── Data provided
-- ==== Sys2Proof/Machine/Session.lean ====
section
/-!
DEFINITION. The session commands NOP, START and CLEAR (41_session rules R90 to R93), and the acceptance of an illegal word
(60_exceptions rule R122).
-/

namespace Sys2Proof.Machine

/-- NOP (R90). -/
def execNop (s : State) : Host.Outcome State Fault Refusal :=
  command s fun s => s.respond .ok 0x00000000#32

/-- The writes of an accepted START (R91). -/
def State.startWrites (s : State) (len : Word) : State :=
  (((s.setSums 0x0000#16 0x0000#16).setRem len).setPhase (phaseAfterStart len)).setErr .ok

/-- START: refused with TOO_LARGE (R92), or begins a computation of `len` bytes (R91). -/
def execStart (len : Word) (s : State) : Host.Outcome State Fault Refusal :=
  command s fun s =>
    if lenTooLarge len then s.raiseError .tooLarge else (s.startWrites len).respondStatus .ok

/-- CLEAR (R93): RSPQ is kept, and the response carries STATUS after the write. -/
def execClear (s : State) : Host.Outcome State Fault Refusal :=
  command s fun s => s.clearRegs.respondStatus .ok

/-- Accepting a word with an opcode in 0x07..0xFF raises ILLEGAL; the opcode is not recorded (R68, R122). -/
def execIllegal (s : State) : Host.Outcome State Fault Refusal :=
  command s fun s => s.raiseError .illegal

end Sys2Proof.Machine
end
────
### Exercise brief
Write the data out again in full. Match it word for word.

### Worked solution
-- ==== Sys2Proof/Machine/Session.lean ====
section
/-!
DEFINITION. The session commands NOP, START and CLEAR (41_session rules R90 to R93), and the acceptance of an illegal word
(60_exceptions rule R122).
-/

namespace Sys2Proof.Machine

/-- NOP (R90). -/
def execNop (s : State) : Host.Outcome State Fault Refusal :=
  command s fun s => s.respond .ok 0x00000000#32

/-- The writes of an accepted START (R91). -/
def State.startWrites (s : State) (len : Word) : State :=
  (((s.setSums 0x0000#16 0x0000#16).setRem len).setPhase (phaseAfterStart len)).setErr .ok

/-- START: refused with TOO_LARGE (R92), or begins a computation of `len` bytes (R91). -/
def execStart (len : Word) (s : State) : Host.Outcome State Fault Refusal :=
  command s fun s =>
    if lenTooLarge len then s.raiseError .tooLarge else (s.startWrites len).respondStatus .ok

/-- CLEAR (R93): RSPQ is kept, and the response carries STATUS after the write. -/
def execClear (s : State) : Host.Outcome State Fault Refusal :=
  command s fun s => s.clearRegs.respondStatus .ok

/-- Accepting a word with an opcode in 0x07..0xFF raises ILLEGAL; the opcode is not recorded (R68, R122). -/
def execIllegal (s : State) : Host.Outcome State Fault Refusal :=
  command s fun s => s.raiseError .illegal

end Sys2Proof.Machine
end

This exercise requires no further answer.